I think Willa Cather is one of the most underappreciated novelists out there, and I can’t figure out why. Her novels are wonderful, beautifully written with great attention to detail and a deep understanding of human emotions. Her main characters are always compelling. And for people who read with an agenda, she offers a little of everything – she was as sincere an American patriot as you’ll find (by which I mean she clearly loved America and Americans, especially the immigrants who made this country what it is), and for the multiculturalists, she was one of America’s first great female novelists and probably its first great lesbian novelist. For whatever reason, however, her work has been gradually deprecated over time, and it’s a shame.

My first introduction to Cather’s work was My Ántonia, a story of immigrant families on the Nebraska plain, with a focus on the eldest daughter, Ántonia. It’s a beautiful novel that starts out as something of a love story but instead is a celebration of friendship wrapped around a praising of the immigrant’s work ethic.
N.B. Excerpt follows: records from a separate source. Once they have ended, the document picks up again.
-- ==== Sys2Proof/Machine/Whittle.lean ====
section
/-! DEFINITION. Whittle (chapter 06, R195–R200, R203, R204): gather and scatter of table rows named by an index list. -/

namespace Sys2Proof.Machine

/-- Bytes of a row. -/
def Op.rowBytes (o : Op) : Nat := o.rowG * 32
/-- Address of granule `j` of table row `v`. -/
def Op.tblAt (o : Op) (v j : Nat) : Nat := o.table + v * o.rowBytes + 32 * j
/-- Address of granule `j` of dense row `i`. -/
def Op.denseAt (o : Op) (i j : Nat) : Nat := o.dense + i * o.rowBytes + 32 * j

/-- The flit that is being filled with a granule that moves from one context-relative address to another: the stack whose
Whittle fetches it, and the edge router of the channel that it is bound for (R195). -/
def State.flitKey (s : State) (c src dst : Nat) : Nat :=
  (s.locate c src).1 / 32 * 128 + channelRouter (s.locate c dst).1

/-- A granule has moved: counted at the stack of its table row, and put into its flit (R195, R214). -/
def granuleMoved (k key : Nat) (s : State) : State :=
  let s := s.wrapInc (F.MEM_WHITTLE_GRANULES k) 1
  { s with whFlits := SMap.upd (fun _ => 0) s.whFlits key fun n => (n + 1) % 4 }

/-- Code, width in bits and bytes of the elements of a SCATTER_ADD (R196, R200). -/
def addForm (elem : Nat) : Nat × Nat := if elem = 0 then (10, 32) else if elem = 1 then (11, 16) else (0, 32)

/-- Add the elements of a granule atomically at a channel's physical offset, in order (R198, R200). -/
def addGranule (ch off : Nat) (form : Nat × Nat) : List Nat → State → State × Option MemErr
  | [], s => (s, none)
  | x :: xs, s =>
    match s.atomAt ch off form.1 form.2 x 0 with
    | .error e => (s, some e)
    | .ok (_, s) => addGranule ch (off + form.2 / 8) form xs s

/-- The elements of a granule as numbers. -/
def elements (bs : List Byte) (w : Nat) : List Nat := (List.range (256 / w)).map fun i => fieldAt bs (i * w / 8) (w / 8)

/-- Move one granule between its table and its dense place. -/
def moveGranule (c : Nat) (o : Op) (t d : Nat) (s : State) : State × Option MemErr :=
  if o.kind = 0x18 then
    match s.ctxRead c t 32 with
    | .error e => (s, some e)
    | .ok bs => (s.ctxTouch c t 32).ctxWrite c d bs
  else
    match s.ctxRead c d 32 with
    | .error e => (s, some e)
    | .ok bs =>
      let s := s.ctxTouch c d 32
      if o.kind = 0x19 then s.ctxWrite c t bs
      else
        let l := s.locate c t
        let f := addForm o.whElem
        addGranule l.1 l.2 f (elements bs f.2) s

/-- How far a row has come. -/
inductive RowEnd where
  | done | waits | failed
  deriving DecidableEq, Repr

/-- What a granule asks of the buckets (R203, R266): 32 bytes where it is read and 32 where it is written, one granule of the
context's share on the stack of the table row, and a plane-flit when it begins one. -/
def State.granuleNeeds (s : State) (x : Payer) (k t d key : Nat) : List Need :=
  s.byteNeeds x.ctx [(t, 32), (d, 32)] ++
    [{ bucket := 2048 + k * 256 + x.ctx, depth := 1 + Config.granuleDepth k, tokens := 1 }] ++
    s.flitNeeds x (if SMap.get (fun _ => 0) s.whFlits key = 0 then 1 else 0)

/-- The part-filled flits of a context's stacks leave (R195). -/
def flitsLeave (c : Nat) (s : State) : State :=
  let ks := (s.ownedChannels c).map fun ch => ch / 32
  { s with whFlits := SMap.keep (fun k => !ks.contains (k / 128)) s.whFlits }

/-- An access of the operation failed: it ends, and its flits leave (R195, R207). -/
def whittleFails (c q : Nat) (e : MemErr) (s : State) : State :=
  if e.cause = 0 then s
  else opMemError c q e (((s.op? c q).map (·.count)).getD 0) (flitsLeave c s)

/-- Move the granules of list position `i` that are left, naming table row `v`; `asked` is one more than the granules moved. A
stack on which the context has no WSHARE holds the operation up (R204). -/
def moveRow (c q i v : Nat) : Nat → State → State × RowEnd
  | 0, s => (s, .done)
  | fuel + 1, s =>
    match s.op? c q with
    | none => (s, .failed)
    | some o =>
      let j := o.asked - 1
      if o.rowG ≤ j then (s, .done)
      else
        let t := o.tblAt v j
        let d := o.denseAt i j
        let k := (s.locate c t).1 / 32
        let key := if o.kind = 0x18 then s.flitKey c t d else s.flitKey c d t
        let x := s.schedPayer c q 8
        if s.rd (F.MEM_REG_CTX_WSHARE k c) = 0 || s.areaHeld c [(t, 32), (d, 32)] then (s, .waits)
        else match payNeeds x (s.granuleNeeds x k t d key) s with
          | (false, s) => (s, .waits)
          | (true, s) => match moveGranule c o t d s with
            | (s, some e) => (whittleFails c q e s, .failed)
            | (s, none) => moveRow c q i v fuel (granuleMoved k key (s.onOp c q fun o => { o with asked := o.asked + 1 }))

/-- Zero the dense row of an index that is passed over (R197). -/
def zeroRow (c q i : Nat) (o : Op) (s : State) : State × RowEnd :=
  match storeAs (s.schedPayer c q 9) (o.denseAt i 0) (List.replicate o.rowBytes 0) s with
  | (s, some e) => if e.cause = 0 then (s, .waits) else (whittleFails c q e s, .failed)
  | (s, none) => (s, .done)

/-- The operation's work ends; the partly filled flits leave (R195). -/
def endWhittle (c q st detail : Nat) (s : State) : State :=
  match s.op? c q with
  | none => s
  | some o => flitsLeave c (endOp c q st detail o.count s)

/-- Read the index at the cursor: its bytes and, once in each line, a flit are drawn when it is read first. -/
def readIndex (c q : Nat) (o : Op) (s : State) : State × Except MemErr Nat :=
  let a := o.idx + o.cursor * o.idxBytes
  let flits := if o.cursor = 0 || a % 128 = 0 then 1 else 0
  let got (s : State) : State × Except MemErr Nat :=
    match s.ctxRead c a o.idxBytes with
    | .error e => (s, .error e)
    | .ok bs => (s, .ok (leNat bs))
  if 0 < o.asked then got s
  else match access (s.schedPayer c q 7) flits [(a, o.idxBytes)] [] s with
    | (false, s) => (s, .error { ch := 0, cause := 0 })
    | (true, s) => got (s.onOp c q fun o => { o with asked := 1 })

/-- Perform the index list from the cursor on (R195–R199). -/
def walkList (c q : Nat) : Nat → State → State
  | 0, s => s
  | fuel + 1, s =>
    match s.op? c q with
    | none => s
    | some o =>
      let i := o.cursor
      if o.idxCount ≤ i then endWhittle c q stOK 0 s
      else match readIndex c q o s with
        | (s, .error e) => whittleFails c q e s
        | (s, .ok v) =>
          let next (s : State) : State := s.onOp c q fun o => { o with cursor := i + 1, asked := 0 }
          if o.tblRows ≤ v then
            if !o.oob then endWhittle c q 0x20 i s
            else
              let r := if o.kind = 0x18 then zeroRow c q i o s else (s, .done)
              match r.2 with
              | .done => walkList c q fuel (next (r.1.onOp c q fun o => { o with count := o.count + 1 }))
              | _ => r.1
          else
            let r := moveRow c q i v (o.rowG + 1) s
            match r.2 with
            | .done => walkList c q fuel (next r.1)
            | _ => r.1

/-- Run a gather or scatter. -/
def runWhittle (k c q : Nat) (s : State) : State := runKind k c q (fun o s => walkList c q (o.idxCount + 1) s) s

/-- GATHER. -/
def execGather (c : CtxId) (seq : Nat) (s : State) : Host.Outcome State Fault Refusal :=
  s.done (runWhittle 0x18 c.val seq s)
/-- SCATTER. -/
def execScatter (c : CtxId) (seq : Nat) (s : State) : Host.Outcome State Fault Refusal :=
  s.done (runWhittle 0x19 c.val seq s)
/-- SCATTER_ADD. -/
def execScatterAdd (c : CtxId) (seq : Nat) (s : State) : Host.Outcome State Fault Refusal :=
  s.done (runWhittle 0x1A c.val seq s)
/-- WHITTLE_FLIT_TIMEOUT: the partly filled flit for one destination leaves. -/
def execWhittleFlitTimeout (x : WhFlit) (s : State) : Host.Outcome State Fault Refusal :=
  s.done { s with whFlits := SMap.put (fun _ => 0) s.whFlits (x.stack.val * 128 + x.dst.val) 0 }

end Sys2Proof.Machine
end

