-- ==== Sys2Proof/Machine/Core.lean ====
section
/-! DEFINITION. The machine, as the host runs it. -/

/-- The block as the host's interface takes it. -/
def Sys2Proof.core : Host.Core :=
  { State := Sys2Proof.Machine.State, Fault := Sys2Proof.Machine.Fault, Refusal := Sys2Proof.Machine.Refusal,
    step := Sys2Proof.Machine.step, reset := Sys2Proof.Machine.State.reset }
end

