/-- Behind an instruction of `len` words and `cyc` cycles on tile `t` (R106, R111): the engine is past the instruction, what is
beside its registers, W, FK, VL and flags is as before, and so are the rest of the tile, every other tile, device memory, what has been
driven outward, and every register but VXE_STATUS and VXE_STAT of the tile. -/
def vxePassed (t len cyc : Nat) (s s' : State) : Prop :=
  ((s'.eng t).pc, (s'.eng t).loops) = closeAt ((s.eng t).pc + len) (s.eng t).loops ∧
  s'.eng t = { s'.eng t with cycles := (s.eng t).cycles + cyc, run := (s.eng t).run, freed := (s.eng t).freed,
                             image := (s.eng t).image, params := (s.eng t).params, kslot := (s.eng t).kslot,
                             opKey := (s.eng t).opKey, block := (s.eng t).block, scratch := (s.eng t).scratch,
                             page := (s.eng t).page, summs := (s.eng t).summs, wout := (s.eng t).wout } ∧
  s'.tile t = { s.tile t with vxe := s'.eng t } ∧ (∀ j, j ≠ t → s'.tile j = s.tile j) ∧
  (∀ k, k ≠ R.VXE_STATUS t → k ≠ R.VXE_STAT t → s'.reg k = s.reg k) ∧
  s'.devMem = s.devMem ∧ s'.outbox = s.outbox ∧ s'.pending = s.pending

/-- Every vector, mask and address register but the named ones, and W, FK and VL, as before. -/
def vxeKept (x y : Vxe) (v m a : Option Nat) : Prop :=
  (∀ r, v ≠ some r → y.v r = x.v r) ∧ (∀ r, m ≠ some r → y.m r = x.m r) ∧ (∀ r, a ≠ some r → y.a r = x.a r) ∧
  y.w = x.w ∧ y.fk = x.fk ∧ y.vl = x.vl

/-- A lane-wise instruction (R100): each of the `n` lanes of `b` bits of `vd` that `act` names holds the value of `g`, every other lane what it
held; a flag of VXE_STAT is set where it was or an active lane set it. -/
def laneStep (t vd len cyc b n : Nat) (act : Nat → Bool) (g : Nat → Nat × Nat) (s s' : State) : Prop :=
  (∀ i, i < n → laneOf b ((s'.eng t).v vd) i = if act i then (g i).1 % 2 ^ b else laneOf b ((s.eng t).v vd) i) ∧
  (∀ j, (s'.eng t).stat.testBit j =
    ((s.eng t).stat.testBit j || (List.range n).any fun i => act i && (g i).2.testBit j)) ∧
  vxeKept (s.eng t) (s'.eng t) (some vd) none none ∧ vxePassed t len cyc s s'

/-- An instruction that writes mask `md` (R101, R105): bit `i` is `g i`, and m0 reads as all ones as before; VXE_STAT gains
the flags `fl`. -/
def maskStep (t md len cyc : Nat) (g : Nat → Bool) (fl : Nat) (s s' : State) : Prop :=
  (∀ i, i < 512 → ((s'.eng t).m md).testBit i = (decide (md = 0) || g i)) ∧ (s'.eng t).stat = (s.eng t).stat ||| fl ∧
  vxeKept (s.eng t) (s'.eng t) none (some md) none ∧ vxePassed t len cyc s s'

end Sys2Proof.Machine
end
Cather appears on the three main book lists I’m working through via another novel, Death Comes for the Archbishop. While I’d rank this just a shade below My Ántonia, it’s still an amazing book. Death Comes for the Archbishop is a story of friendship, even more so than My Ántonia, along with a story of faith, set among the New Mexico territory when it was still largely uncharted land.

The main character, Father Jean Latour, doesn’t become an archbishop or receive a visit from the Reaper until the book’s final chapter; the book is almost a biography of his life starting from his transfer out to the southwest. Latour is accompanied by Father Joseph Vailliant, a slightly flawed foil to Latour’s compassionate Catholic faith, and the two slowly build their church’s following in their oversized territory village by village, overcoming corrupt local priests, narrowly avoiding a murderer, befriending the real-life frontiersman Kit Carson, and all the while deepening their friendship.

If there’s a criticism of the novel, it’s the general lack of conflict; problems are solved in short order and there’s no villain or enemy or large obstacle overshadowing the whole book. But I’d argue that to point out this as a failing of the book is to miss the point – Cather’s writing is compassionate, sensitive, almost sentimental, emphasizing the bonds that form between friends and the way that those bonds help us react to and influence the world immediately around us. It’s an optimistic outlook, one that I suppose is out of favor at the moment in the literary world, but if we value diversity in everything else, we should value it in literary viewpoints too.